Only 0.03% (50 of 155,811) of all bacterial isolates collected by the SENTRY Antimicrobial Surveillance Program [13] during the 5-year period 1997 to 2001 were members of the genera Chryseobacterium or Elizabethkingia (formerly Chryseobacterium), the most frequent organisms being Elizabethkingia meningoseptica (formerly Chryseobacterium meningosepticum), C. indologenes and Chryseobacterium gleum[14]. All 50 isolates were from hospitalized patients, and the vast majority was recovered from either the lower respiratory tract (52.0%) or blood cultures (46.0%). Among the isolates from bloodstream infections, 30.4% were C. indologenes.
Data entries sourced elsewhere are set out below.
/-! ### modJchan -/

@[simp] theorem State.modJchan_now (s : State) (e c : Nat) (f : JChan → JChan) : (s.modJchan e c f).now = s.now := rfl
@[simp] theorem State.modJchan_porst (s : State) (e c : Nat) (f : JChan → JChan) : (s.modJchan e c f).porst = s.porst := rfl
@[simp] theorem State.modJchan_ul24 (s : State) (e c : Nat) (f : JChan → JChan) : (s.modJchan e c f).ul24 = s.ul24 := rfl
@[simp] theorem State.modJchan_ftmStrap (s : State) (e c : Nat) (f : JChan → JChan) : (s.modJchan e c f).ftmStrap = s.ftmStrap := rfl
@[simp] theorem State.modJchan_ftm (s : State) (e c : Nat) (f : JChan → JChan) : (s.modJchan e c f).ftm = s.ftm := rfl
@[simp] theorem State.modJchan_devOp (s : State) (e c : Nat) (f : JChan → JChan) : (s.modJchan e c f).devOp = s.devOp := rfl
@[simp] theorem State.modJchan_devOpBack (s : State) (e c : Nat) (f : JChan → JChan) : (s.modJchan e c f).devOpBack = s.devOpBack := rfl
@[simp] theorem State.modJchan_bootFrom (s : State) (e c : Nat) (f : JChan → JChan) : (s.modJchan e c f).bootFrom = s.bootFrom := rfl
@[simp] theorem State.modJchan_relAt (s : State) (e c : Nat) (f : JChan → JChan) : (s.modJchan e c f).relAt = s.relAt := rfl
@[simp] theorem State.modJchan_sillAt (s : State) (e c : Nat) (f : JChan → JChan) : (s.modJchan e c f).sillAt = s.sillAt := rfl
@[simp] theorem State.modJchan_kpsAt (s : State) (e c : Nat) (f : JChan → JChan) : (s.modJchan e c f).kpsAt = s.kpsAt := rfl
@[simp] theorem State.modJchan_powerAt (s : State) (e c : Nat) (f : JChan → JChan) : (s.modJchan e c f).powerAt = s.powerAt := rfl
@[simp] theorem State.modJchan_islandsAt (s : State) (e c : Nat) (f : JChan → JChan) : (s.modJchan e c f).islandsAt = s.islandsAt := rfl
@[simp] theorem State.modJchan_appliesRecords (s : State) (e c : Nat) (f : JChan → JChan) : (s.modJchan e c f).appliesRecords = s.appliesRecords := rfl
@[simp] theorem State.modJchan_regs (s : State) (e c : Nat) (f : JChan → JChan) : (s.modJchan e c f).regs = s.regs := rfl
@[simp] theorem State.modJchan_active (s : State) (e c : Nat) (f : JChan → JChan) : (s.modJchan e c f).active = s.active := rfl
@[simp] theorem State.modJchan_heldLow (s : State) (e c : Nat) (f : JChan → JChan) : (s.modJchan e c f).heldLow = s.heldLow := rfl
@[simp] theorem State.modJchan_captures (s : State) (e c : Nat) (f : JChan → JChan) : (s.modJchan e c f).captures = s.captures := rfl
@[simp] theorem State.modJchan_lastRead (s : State) (e c : Nat) (f : JChan → JChan) : (s.modJchan e c f).lastRead = s.lastRead := rfl
@[simp] theorem State.modJchan_bar2Data (s : State) (e c : Nat) (f : JChan → JChan) : (s.modJchan e c f).bar2Data = s.bar2Data := rfl
@[simp] theorem State.modJchan_waking (s : State) (e c : Nat) (f : JChan → JChan) : (s.modJchan e c f).waking = s.waking := rfl
@[simp] theorem State.modJchan_stopPending (s : State) (e c : Nat) (f : JChan → JChan) : (s.modJchan e c f).stopPending = s.stopPending := rfl
@[simp] theorem State.modJchan_ports (s : State) (e c : Nat) (f : JChan → JChan) : (s.modJchan e c f).ports = s.ports := rfl
@[simp] theorem State.modJchan_rings (s : State) (e c : Nat) (f : JChan → JChan) : (s.modJchan e c f).rings = s.rings := rfl
@[simp] theorem State.modJchan_band (s : State) (e c : Nat) (f : JChan → JChan) : (s.modJchan e c f).band = s.band := rfl
@[simp] theorem State.modJchan_spool (s : State) (e c : Nat) (f : JChan → JChan) : (s.modJchan e c f).spool = s.spool := rfl
@[simp] theorem State.modJchan_masks (s : State) (e c : Nat) (f : JChan → JChan) : (s.modJchan e c f).masks = s.masks := rfl
@[simp] theorem State.modJchan_flash (s : State) (e c : Nat) (f : JChan → JChan) : (s.modJchan e c f).flash = s.flash := rfl
@[simp] theorem State.modJchan_natShadow (s : State) (e c : Nat) (f : JChan → JChan) : (s.modJchan e c f).natShadow = s.natShadow := rfl
@[simp] theorem State.modJchan_natActive (s : State) (e c : Nat) (f : JChan → JChan) : (s.modJchan e c f).natActive = s.natActive := rfl
@[simp] theorem State.modJchan_widthShadow (s : State) (e c : Nat) (f : JChan → JChan) : (s.modJchan e c f).widthShadow = s.widthShadow := rfl
@[simp] theorem State.modJchan_widthActive (s : State) (e c : Nat) (f : JChan → JChan) : (s.modJchan e c f).widthActive = s.widthActive := rfl
@[simp] theorem State.modJchan_sine (s : State) (e c : Nat) (f : JChan → JChan) : (s.modJchan e c f).sine = s.sine := rfl
@[simp] theorem State.modJchan_pvtTab (s : State) (e c : Nat) (f : JChan → JChan) : (s.modJchan e c f).pvtTab = s.pvtTab := rfl
@[simp] theorem State.modJchan_ue (s : State) (e c : Nat) (f : JChan → JChan) : (s.modJchan e c f).ue = s.ue := rfl
@[simp] theorem State.modJchan_ce (s : State) (e c : Nat) (f : JChan → JChan) : (s.modJchan e c f).ce = s.ce := rfl
@[simp] theorem State.modJchan_eccCount (s : State) (e c : Nat) (f : JChan → JChan) : (s.modJchan e c f).eccCount = s.eccCount := rfl
@[simp] theorem State.modJchan_mem (s : State) (e c : Nat) (f : JChan → JChan) : (s.modJchan e c f).mem = s.mem := rfl
@[simp] theorem State.modJchan_memCfg (s : State) (e c : Nat) (f : JChan → JChan) : (s.modJchan e c f).memCfg = s.memCfg := rfl
@[simp] theorem State.modJchan_scrubAt (s : State) (e c : Nat) (f : JChan → JChan) : (s.modJchan e c f).scrubAt = s.scrubAt := rfl
@[simp] theorem State.modJchan_scrubbed (s : State) (e c : Nat) (f : JChan → JChan) : (s.modJchan e c f).scrubbed = s.scrubbed := rfl
@[simp] theorem State.modJchan_chans (s : State) (e c : Nat) (f : JChan → JChan) : (s.modJchan e c f).chans = s.chans := rfl
@[simp] theorem State.modJchan_axes (s : State) (e c : Nat) (f : JChan → JChan) : (s.modJchan e c f).axes = s.axes := rfl
@[simp] theorem State.modJchan_mgroups (s : State) (e c : Nat) (f : JChan → JChan) : (s.modJchan e c f).mgroups = s.mgroups := rfl
@[simp] theorem State.modJchan_msets (s : State) (e c : Nat) (f : JChan → JChan) : (s.modJchan e c f).msets = s.msets := rfl
@[simp] theorem State.modJchan_engines (s : State) (e c : Nat) (f : JChan → JChan) : (s.modJchan e c f).engines = s.engines := rfl
@[simp] theorem State.modJchan_hal (s : State) (e c : Nat) (f : JChan → JChan) : (s.modJchan e c f).hal = s.hal := rfl
@[simp] theorem State.modJchan_eths (s : State) (e c : Nat) (f : JChan → JChan) : (s.modJchan e c f).eths = s.eths := rfl
@[simp] theorem State.modJchan_lnk (s : State) (e c : Nat) (f : JChan → JChan) : (s.modJchan e c f).lnk = s.lnk := rfl
@[simp] theorem State.modJchan_pcie (s : State) (e c : Nat) (f : JChan → JChan) : (s.modJchan e c f).pcie = s.pcie := rfl
@[simp] theorem State.modJchan_smp (s : State) (e c : Nat) (f : JChan → JChan) : (s.modJchan e c f).smp = s.smp := rfl
@[simp] theorem State.modJchan_kps (s : State) (e c : Nat) (f : JChan → JChan) : (s.modJchan e c f).kps = s.kps := rfl
@[simp] theorem State.modJchan_thm (s : State) (e c : Nat) (f : JChan → JChan) : (s.modJchan e c f).thm = s.thm := rfl
@[simp] theorem State.modJchan_cals (s : State) (e c : Nat) (f : JChan → JChan) : (s.modJchan e c f).cals = s.cals := rfl
@[simp] theorem State.modJchan_calTurn (s : State) (e c : Nat) (f : JChan → JChan) : (s.modJchan e c f).calTurn = s.calTurn := rfl
@[simp] theorem State.modJchan_upd (s : State) (e c : Nat) (f : JChan → JChan) : (s.modJchan e c f).upd = s.upd := rfl
@[simp] theorem State.modJchan_tap (s : State) (e c : Nat) (f : JChan → JChan) : (s.modJchan e c f).tap = s.tap := rfl
@[simp] theorem State.modJchan_clocks (s : State) (e c : Nat) (f : JChan → JChan) : (s.modJchan e c f).clocks = s.clocks := rfl
@[simp] theorem State.modJchan_ticks (s : State) (e c : Nat) (f : JChan → JChan) : (s.modJchan e c f).ticks = s.ticks := rfl
@[simp] theorem State.modJchan_free (s : State) (e c : Nat) (f : JChan → JChan) : (s.modJchan e c f).free = s.free := rfl
@[simp] theorem State.modJchan_pending (s : State) (e c : Nat) (f : JChan → JChan) : (s.modJchan e c f).pending = s.pending := rfl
According to the results of the SENTRY Antimicrobial Surveillance Program, the antimicrobials most active against C. indologenes are the quinolones and trimethoprim-sulfamethoxazole (≥95% susceptibility), followed by piperacillin-tazobactam (90% susceptibility). Ciprofloxacin, cefepime, ceftazidime, piperacillin, and rifampin showed reasonable activity (85% susceptibility), whereas aminoglycosides, other β-lactams, chloramphenicol, linezolid, and glycopeptides are not appropriate for treating infections by this organism [13]. The strain was found to be resistant to imipenem (minimum inhibitory concentrations, MICs, ≥32μg/mL) due to MBL (class B) production and susceptible to piperacillin (MICs 16μg/mL), cefepime (MICs 4μg/mL), ceftazidime (MICs 4μg/mL) trimethoprim-sulfamethoxazole (MICs ≤0.25μg/mL) and all quinolones including nalidixic acid (MICs ≤2μg/mL). It is also resistant to ceftriaxone (MICs 32μg/mL), used as empirical antibiotic therapy for our patient. Our strain seemed to be less resistant than C. indologenes 597 (IND-6) of Burkina Faso according to MIC of imipenem (≥32μg/mL versus ≥64μg/mL) and quite more resistant than C. indologenes NF 16 (CDC group IIb, IND-5) (≥32μg/mL versus 32μg/mL). Several species of Flavobacteriaceae, including C. indologenes, are naturally resistant to β-lactam antibiotics (including carbapenems) due to production of a resident MBL (class B) IND-1 for indologenes [9]. Seven variants of MBL (class B; IND-1 to IND-6 and IND-2a) have been detected in C. indologenes. A new IND-type variant named IND-7 has also been recently reported from Japan (2010) in a C. indologenes isolate [15]. Nonspecific bands obtained by PCR-IND for our strain can be explained by the sequence heterogeneity at the 5′ and 3′ extremities of the MBL gene, which made unsuccessful direct amplification with consensus primers designed to amplify all known IND-like MBL genes. An inverse PCR approach to obtain the complete sequence of the bla _IND of our strain is in progress.

The signed written consent of the husband of the deceased patient was obtained for publication of this case report and the accompanying images after explaining the interest of this publication. A copy of the written consent is available for review by the Editor-in-Chief of this journal.

^aAn ethnic group in Senegal, West Africa.